陰陽論では、自然界のあらゆるものを「陰」と「陽」の、対立する2つの要素に分けて考えます。陰と陽は相反する性質をもっていますが、一方がどちらかを打ち負かしてしまうことのないように、常にバランスをとりあっています。自然界では、夜は陰で、昼は陽、月は陰で、太陽は陽、水は陰で、火は陽とされます。また、人体では、「五臓」が陰で、「六腑」が陽、背中が陽で、おなかが陰とされます。こうした陰と陽の分類は絶対的なものではなく、比較する相手によって変化します。たとえば、背中とくらべるとおなかは陰ですが、同じおなかでも上のほうは陽で、下のほうは陰となるといった場合です。
五行説では、自然界のさまざまな要素を「木」「火」「土」「金」「水」の5つの要素である「五行」に分けて考えます。これらの5つの要素には、それぞれ特徴的な性質があります。木はまっすぐ上に伸びる性質、火は燃え上がる性質、土は生み育てる性質、金は変化・収縮させる性質、水は下に流れて潤いをあたえる性質があるとされます。

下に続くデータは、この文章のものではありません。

/-- COPY_ROUND_COMPLETE (R263): the first round ends with the dirty marks kept; then dirty segments are copied again, up to 8
rounds in all, or the lines are taken. -/
def State.copyRound (s : State) (psd c : Nat) : State :=
  match s.setOf psd with
  | none => s
  | some k =>
    match k.activeMove c with
    | none => s
    | some m =>
      if s.rowWaits k m then s.moveWaits k c m
      else
        let t := s.ownRow k m.dst
        match m.st with
        | .copying => (t.copySegments k m k.segments).onMove psd c fun m => { m with st := .recopy 1, since := none }
        | .recopy r =>
          if 4 < m.dirty.eraseDups.length ∧ r < 8 then
            (t.copySegments k m m.dirty.eraseDups).onMove psd c fun m => { m with st := .recopy (r + 1), dirty := [], since := none }
          else s.onMove psd c fun m => { m with st := .locked, since := none }
        | .locked | .forwarding => s

/-- The plan after the head of cycle c is committed; a plan without moves left ends the reorder. -/
def Reorder.commit (r : Reorder) (c : Nat) : Reorder :=
  match r with
  | .moving paths plan =>
    let plan := plan.modify c fun p => p.drop 1
    if plan.all fun p => p.isEmpty then .none else .moving paths plan
  | .none | .numbering | .importing _ _ => r

/-- The writes on their way to a row that forwards go on to the copy that is current now (R263, R266, R280). -/
def State.forwardWrites (s : State) (psd : Nat) : State :=
  let f := fun (w : Write) => if w.perm.any fun p => p.1 == psd then (s.redirect w).1 else w
  let g := fun (h : Hart) => { h with held := h.held.map f }
  { s with wq := s.wq.map f, hart := g s.hart, others := s.others.map g, ended := s.ended.map g }

/-- The tables of a commit written, in memory and in the set's state: FWD and both entries of INV, and then VER (R267); none where one of
them cannot be written now. -/
def State.commitTables (s : State) (k : PSet) (m : Move) : Option State :=
  if (s.downTrunk (k.psd + 0x28)).isSome then none
  else
    (s.setEntry4 k k.fwd m.row m.dst).bind fun t =>
      (t.setEntry4 k k.inv m.dst m.row).bind fun t =>
        (t.setEntry4 k k.inv m.src 0xFFFFFFFF).map fun t => t.poke (k.psd + 0x28) (leBytes 8 (k.ver + 1).toNat) 8

/-- ROW_COMMIT (R263, R266, R267): the segments left are copied, FWD, INV and VER written, and the old row forwards. -/
def State.rowCommit (s : State) (psd c : Nat) : State :=
  match s.setOf psd with
  | none => s
  | some k =>
    match k.activeMove c with
    | none => s
    | some m =>
      if m.st ≠ .locked then s
      else if s.rowWaits k m then s.moveWaits k c m
      else if s.entryPoison k k.fwd m.row ∨ s.entryPoison k k.inv m.dst ∨ s.entryPoison k k.inv m.src then s
      else
        match ((s.ownRow k m.dst).copySegments k m m.dirty.eraseDups).commitTables k m with
        | none => s
        | some t =>
          let pages := t.rowPages k m.dst
          let t := t.onMove psd c fun m => { m with st := .forwarding, dirty := [], ver := k.ver + 1, pages := pages, since := none }
          (t.onSet psd fun k => { k with ver := k.ver + 1, reorder := k.reorder.commit c }).forwardWrites psd

/-- A write of an element that was translated to the old row of a committed move is on its way (R255). -/
def State.oldWrites (s : State) (psd row : Nat) : Bool :=
  let old := fun (w : Write) => w.perm.any fun p => p.1 == psd && p.2.1 == row && (s.moveAt psd row p.2.2.1).isSome
  s.wq.any old || (s.hart :: s.others ++ s.ended).any fun h => h.held.any old

/-- PTC_ACK (R255, R263): every translation cache has dropped the old entry, and no access translated with it is on its way:
forwarding at the old row ends. -/
def State.ptcAck (s : State) (psd row : Nat) : State :=
  if s.oldWrites psd row then s
  else
    let ends := (s.setOf psd).any fun k => k.moves.any fun m => m.row == row && m.st == .forwarding
    let t := s.onSet psd fun k => { k with moves := k.moves.filter fun m => !(m.row == row && m.st == MoveState.forwarding) }
    ({ t with ptc := s.ptc.filter fun e => !(e.psd == psd && e.row == row && ends) } : State).pruneSets

/-- The bytes of a row undefined, and so without poison: reading them traps nothing (R8, R373). -/
def State.loseRow (s : State) (k : PSet) (q : Nat) : State :=
  k.segments.foldl (fun (t : State) g =>
    match t.spacePa k.space (k.rowVa q (64 * g)) with
    | some a => { t with
        mem := Memory.scramble t.mem a t.fresh 64
        fresh := t.fresh + 64
        poison := t.poison.filter fun u => !overlaps u.1 u.2.1 a 64 }
    | none => t) s

/-- REORDER_STOP (R373): the move of a cycle is abandoned before its commit, on a stall (9) or on poison in FWD or INV (10), and
the reorder stops. -/
def State.reorderStop (s : State) (psd c : Nat) (reason : BitVec 8) : State :=
  match s.setOf psd with
  | none => s
  | some k =>
    match k.activeMove c with
    | none => s
    | some m =>
      let stalled := s.rowBlocked k m && m.since.any fun c => c + s.stallthr.toNat < s.cycle
      let bad := s.entryPoison k k.fwd m.row || s.entryPoison k k.inv m.src || s.entryPoison k k.inv m.dst
      if !((reason == 9 && stalled) || (reason == 10 && bad)) then s
      else
        let lost := k.moves.filter fun m => m.st != .forwarding
        let t := lost.foldl (fun (t : State) m => t.loseRow k m.dst) s
        let t := t.onSet psd fun k => { k with
          reorder := .none, rej := true, moves := k.moves.filter fun m => m.st == .forwarding }
        (t.log 0x0B 6 (BitVec.zeroExtend 16 reason) (BitVec.ofNat 32 m.row) (BitVec.ofNat 64 psd) k.ver).pruneSets

/-- A core's translation cache fills the entry of a row from FWD (R255). -/
def State.fillPtc (s : State) (core psd row : Nat) : State :=
  match s.setOf psd with
  | none => s
  | some k =>
    if k.n ≤ row || s.entryPoison k k.fwd row || (s.rnuAddr k .read (entryVa k.fwd row)).isNone then s
    else { s with ptc := (s.ptc.filter fun e => !(e.core == core && e.psd == psd && e.row == row)) ++
        [⟨core, psd, row, s.rnuEntry k k.fwd row⟩] }

/-! ### The walker pool -/

/-- PAGE_WALK (R287): a translation for a hart is filled into its core's cache, as is the finding that a page has none (R288, R354). A leaf
that is being moved, a walk that is denied or meets poison, and an absent drawer page fill nothing (R295, R296). -/
def State.pageWalk (s : State) (id : Nat) (va : Word) : State :=
  match s.hartAt id with
  | none => s
  | some h =>
    if !canonical va then s
    else
      match s.walk h.ptbase va with
      | .leaf e lg at_ =>
        let pa := ptePa e + va.toNat % 2 ^ lg
        if pteM e || s.absentPages.contains (pa / 65536 * 65536) then s
        else
          let asid := h.ptbase.extractLsb' 52 9
          let old := s.tlb.filter fun t => !(t.core == h.core && t.asid == asid && t.maps va)
          { s with tlb := old ++ [⟨h.core, asid, BitVec.ofNat 64 (va.toNat / 2 ^ lg * 2 ^ lg), lg, e, at_, false⟩] }
      | .bad =>
        let asid := h.ptbase.extractLsb' 52 9
        let old := s.tlb.filter fun t => !(t.core == h.core && t.asid == asid && t.maps va)
        { s with tlb := old ++ [⟨h.core, asid, pageOf va, 16, 0, 0, true⟩] }
      | .poisoned _ | .denied | .blocked _ => s

/-- COW_RESOLUTION (R291): the walker pool resolves the copy-on-write leaf of a page for a hart's write. -/
def State.cowResolve (s : State) (id : Nat) (va : Word) : State :=
  match s.hartAt id with
  | none => s
  | some h =>
    match s.walk h.ptbase va with
    | .leaf e _ at_ =>
      if pteM e || !pteCow e || !(h.priv == .s || pteU e) || !canonical va then s
      else (s.resolveWith h.fplist.toNat h.prtbase.toNat e at_).getD s
    | .bad | .poisoned _ | .denied | .blocked _ => s

/-- HOTNESS_ADDITION (R292): the addition at place k is made, saturating. -/
def State.hotnessAddition (s : State) (k : Nat) : State :=
  match s.hotPend[k]? with
  | none => s
  | some h =>
    let at_ := h.pa + 4 * h.counter
    { s.poke at_ (leBytes 4 (min 0xFFFFFFFF (Memory.value s.mem at_ 4 + h.amount))) 4 with hotPend := s.hotPend.eraseIdx k }

/-- TIER of a page (R284). -/
def tierOf (pa : Nat) : Word :=
  match regionOf pa with
  | .drawer => 1
  | .cxl => 2
  | .hbm | .tcm _ | .csp _ | .serai _ | .regs | .reserved => 0

end Sys2Proof.Machine
end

それぞれの性質によって、五行は、お互いに助け合ったり、牽制し合ったりしながら、全体のバランスを保っています。五行が相互に助け合う関係を「相生」といい、牽制し合う関係を「相克」といいます。人体の「五臓」の間にも、こうした相生や相克の関係があり、五行説の考えかたは診断や治療にも生かされています。